§ **Problem to work on**
Below are the entries to work from; restate word for word the portion that opens with the line containing "have h2 : Keeps" and closes with the line containing "exact OutKeeps.next (Keeps.step (State.setPhase_keeps", keeping both.

====

theorem execDomainsUp_keeps (failed : Option (Fin 10)) (s : State) : OutKeeps 131941395333119 s (execDomainsUp failed s) := by
  unfold execDomainsUp
  split
  · exact OutKeeps.next (Keeps.refl _ _)
  · split
    · exact OutKeeps.next (Keeps.step (State.imageRefuse_keeps _ _ _) rfl (Keeps.refl _ _))
    · extract_lets dom s1 s2 s3
      have h1 : Keeps 131941395333119 s s1 := Keeps.step (State.loadImg_keeps _) rfl (Keeps.step (State.subsetValues_keeps _) rfl (Keeps.refl _ _))
      have h2 : Keeps 131941395333119 s s2 := Keeps.foldl _ _ h1 fun x a h => Keeps.step (State.ctlIn_keeps _ _) rfl h
      clear_value s2
      have h3 : Keeps 131941395333119 s s3 := Keeps.foldl _ _ h2 fun x a h => Keeps.step (State.domainOn_keeps _ _) rfl h
      clear_value s3
      split
      · exact OutKeeps.next (Keeps.step (State.imageRefuse_keeps _ _ _) rfl h3)
      · rename_i t ht
        exact OutKeeps.next (Keeps.step (State.setPhase_keeps _ _) rfl (Keeps.step (State.applyRecords_keeps _ _ _ ht) rfl h3))

theorem execDumpCtlWrite_keeps (i : Itf) (v : Word) (s : State) : OutKeeps 3097745165313 s (execDumpCtlWrite i v s) := by
  unfold execDumpCtlWrite
  try dsimp only
  repeat' first
    | exact (rfl : (_ : Bool) = _)
    | with_reducible first
      | exact Keeps.refl ..
      | assumption
      | refine OutKeeps.next ?_
      | apply Keeps.step (State.wPrf_keeps ..)
      | refine Keeps.reach (fun _ _ => ?_) ?_ ?_

theorem execDumpWritten_keeps (ok : Bool) (s : State) : OutKeeps 21788637528065 s (execDumpWritten ok s) := by
  unfold execDumpWritten
  try dsimp only
  repeat' first
    | exact (rfl : (_ : Bool) = _)
    | with_reducible first
      | exact Keeps.refl ..
      | assumption
      | refine OutKeeps.next ?_
      | refine OutKeeps.ite (fun _ => ?_) (fun _ => ?_)
      | refine Keeps.ite (fun _ => ?_) (fun _ => ?_)
      | apply Keeps.step (State.setB_keeps ..)
      | apply Keeps.step (State.countSat_keeps ..)
      | apply Keeps.step (State.irq_keeps ..)
      | apply Keeps.step (State.mtxErr_keeps ..)
      | apply Keeps.step (State.raise_keeps ..)
      | apply Keeps.step (State.hostWrite_keeps ..)
      | apply Keeps.step (State.granWrite_keeps ..)
    | split
    | with_reducible apply Keeps.step (Keeps.with_prf ..)

theorem execEnsembleCycle_keeps (s : State) : OutKeeps 8607472529409 s (execEnsembleCycle s) := by
  unfold execEnsembleCycle
  try dsimp only
  repeat' first
    | exact (rfl : (_ : Bool) = _)
    | exact Shape.lenOf (fun h => by first | (simp only [listMod_length, List.length_map, List.length_mapIdx, List.length_set, List.length_range, List.length_replicate, h.all, mapWf_nil, and_self]; done) | (simp [h.all, mapSet_wf]; done) | (split <;> simp [h.all] <;> done) | (constructor <;> split <;> simp [h.all] <;> done))
    | with_reducible first
      | exact Keeps.refl ..
      | assumption
      | refine OutKeeps.next ?_
      | refine OutKeeps.ite (fun _ => ?_) (fun _ => ?_)
      | refine Keeps.ite (fun _ => ?_) (fun _ => ?_)
      | apply Keeps.step (State.ensembleCycle_keeps ..)
      | apply Keeps.step (State.servoTake_keeps ..)
      | apply Keeps.step (State.monitorOnce_keeps ..)
      | apply Keeps.step (State.secondRecords_keeps ..)
      | refine Keeps.foldl _ _ ?_ (fun _ _ _ => ?_)
    | split
    | with_reducible apply Keeps.step (Keeps.with_ens _ _ ?_)

theorem execEnterRun_keeps (ms : Word) (s : State) : OutKeeps 61400852463423 s (execEnterRun ms s) := by
  unfold execEnterRun
  split
  · exact OutKeeps.next (Keeps.refl _ _)
  · split
    · exact OutKeeps.next (Keeps.step (State.imageRefuse_keeps _ _ _) rfl (Keeps.refl _ _))
    · rename_i t ht
      have k : Keeps 61400852463423 s t := Keeps.step (State.startCommits_keeps s allChans t ht) rfl (Keeps.refl _ _)
      split
      · exact OutKeeps.next (Keeps.step (State.imageRefuse_keeps _ _ _) rfl (Keeps.refl _ _))
      · exact OutKeeps.next (Keeps.step (State.runBegin_keeps _ _) rfl k)

theorem execEntropyRetry_keeps (passed : Bool) (s : State) : OutKeeps 2508260900865 s (execEntropyRetry passed s) := by
  unfold execEntropyRetry
  try dsimp only
  repeat' first
    | exact (rfl : (_ : Bool) = _)
    | exact Shape.lenOf (fun h => by first | (simp only [listMod_length, List.length_map, List.length_mapIdx, List.length_set, List.length_range, List.length_replicate, h.all, mapWf_nil, and_self]; done) | (simp [h.all, mapSet_wf]; done) | (split <;> simp [h.all] <;> done) | (constructor <;> split <;> simp [h.all] <;> done))
    | with_reducible first
      | exact Keeps.refl ..
      | refine OutKeeps.next ?_
      | refine OutKeeps.ite (fun _ => ?_) (fun _ => ?_)
      | refine Keeps.ite (fun _ => ?_) (fun _ => ?_)
      | apply Keeps.step (State.setB_keeps ..)
      | apply Keeps.step (State.irq_keeps ..)
      | apply Keeps.step (State.modKeys_keeps _ _ ?_)
    | split

theorem execErase_keeps (i : Itf) (slot : BitVec 6) (s : State) : OutKeeps 26235226401793 s (execErase i slot s) := by
  unfold execErase
  try dsimp only
  repeat' first
    | exact (rfl : (_ : Bool) = _)
    | with_reducible first
      | exact Keeps.refl ..
      | assumption
      | refine OutKeeps.next ?_
      | apply Keeps.step (State.keyRun_keeps ..)
      | refine Keeps.reach (fun _ _ => ?_) ?_ ?_

theorem execEsmcTimeout_keeps (p : Fin 16) (s : State) : OutKeeps 8607403876353 s (execEsmcTimeout p s) := by
  unfold execEsmcTimeout
  try dsimp only
  repeat' first
    | exact (rfl : (_ : Bool) = _)
    | with_reducible first
      | exact Keeps.refl ..
      | assumption
      | refine OutKeeps.next ?_
      | refine OutKeeps.ite (fun _ => ?_) (fun _ => ?_)
      | refine Keeps.ite (fun _ => ?_) (fun _ => ?_)
      | apply Keeps.step (State.setF_keeps ..)
      | apply Keeps.step (State.candRound_keeps ..)
      | refine Keeps.foldl _ _ ?_ (fun _ _ _ => ?_)
    | split

theorem execEsmcTx_keeps (p : Fin 16) (event : Bool) (s : State) : OutKeeps 67108864 s (execEsmcTx p event s) := by
  unfold execEsmcTx
  try dsimp only
  repeat' first
    | exact (rfl : (_ : Bool) = _)
    | with_reducible first
      | exact Keeps.refl ..
      | refine OutKeeps.next ?_
      | refine OutKeeps.ite (fun _ => ?_) (fun _ => ?_)
      | refine Keeps.ite (fun _ => ?_) (fun _ => ?_)
      | apply Keeps.step (State.modPort_keeps ..)
      | apply Keeps.step (State.txQueue_keeps ..)
    | split

theorem execEvtPulseEnd_keeps (p : Fin 8) (s : State) : OutKeeps 8193 s (execEvtPulseEnd p s) := by
  unfold execEvtPulseEnd
  try dsimp only
  repeat' first
    | exact (rfl : (_ : Bool) = _)
    | exact Shape.lenOf (fun h => by first | (simp only [listMod_length, List.length_map, List.length_mapIdx, List.length_set, List.length_range, List.length_replicate, h.all, mapWf_nil, and_self]; done) | (simp [h.all, mapSet_wf]; done) | (split <;> simp [h.all] <;> done) | (constructor <;> split <;> simp [h.all] <;> done))
    | with_reducible first
      | exact Keeps.refl ..
      | assumption
      | refine OutKeeps.next ?_
      | refine OutKeeps.ite (fun _ => ?_) (fun _ => ?_)
      | refine Keeps.ite (fun _ => ?_) (fun _ => ?_)
      | apply Keeps.step (State.evtActive_keeps ..)
      | apply Keeps.step (State.modSpn_keeps _ _ ?_)
      | refine Keeps.foldl _ _ ?_ (fun _ _ _ => ?_)
    | split

theorem execExceededFlagExpiry_keeps (n : Fin 8) (s : State) : OutKeeps 4194304 s (execExceededFlagExpiry n s) := by
  unfold execExceededFlagExpiry
  try dsimp only
  repeat' first
    | exact (rfl : (_ : Bool) = _)
    | with_reducible first
      | exact Keeps.refl ..
      | assumption
      | refine OutKeeps.next ?_
      | refine OutKeeps.ite (fun _ => ?_) (fun _ => ?_)
      | refine Keeps.ite (fun _ => ?_) (fun _ => ?_)
      | apply Keeps.step (State.modCtl_keeps ..)
    | split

====

§ **Result of this exercise**
      have h2 : Keeps 131941395333119 s s2 := Keeps.foldl _ _ h1 fun x a h => Keeps.step (State.ctlIn_keeps _ _) rfl h
      clear_value s2
      have h3 : Keeps 131941395333119 s s3 := Keeps.foldl _ _ h2 fun x a h => Keeps.step (State.domainOn_keeps _ _) rfl h
      clear_value s3
      split
      · exact OutKeeps.next (Keeps.step (State.imageRefuse_keeps _ _ _) rfl h3)
      · rename_i t ht
        exact OutKeeps.next (Keeps.step (State.setPhase_keeps _ _) rfl (Keeps.step (State.applyRecords_keeps _ _ _ ht) rfl h3))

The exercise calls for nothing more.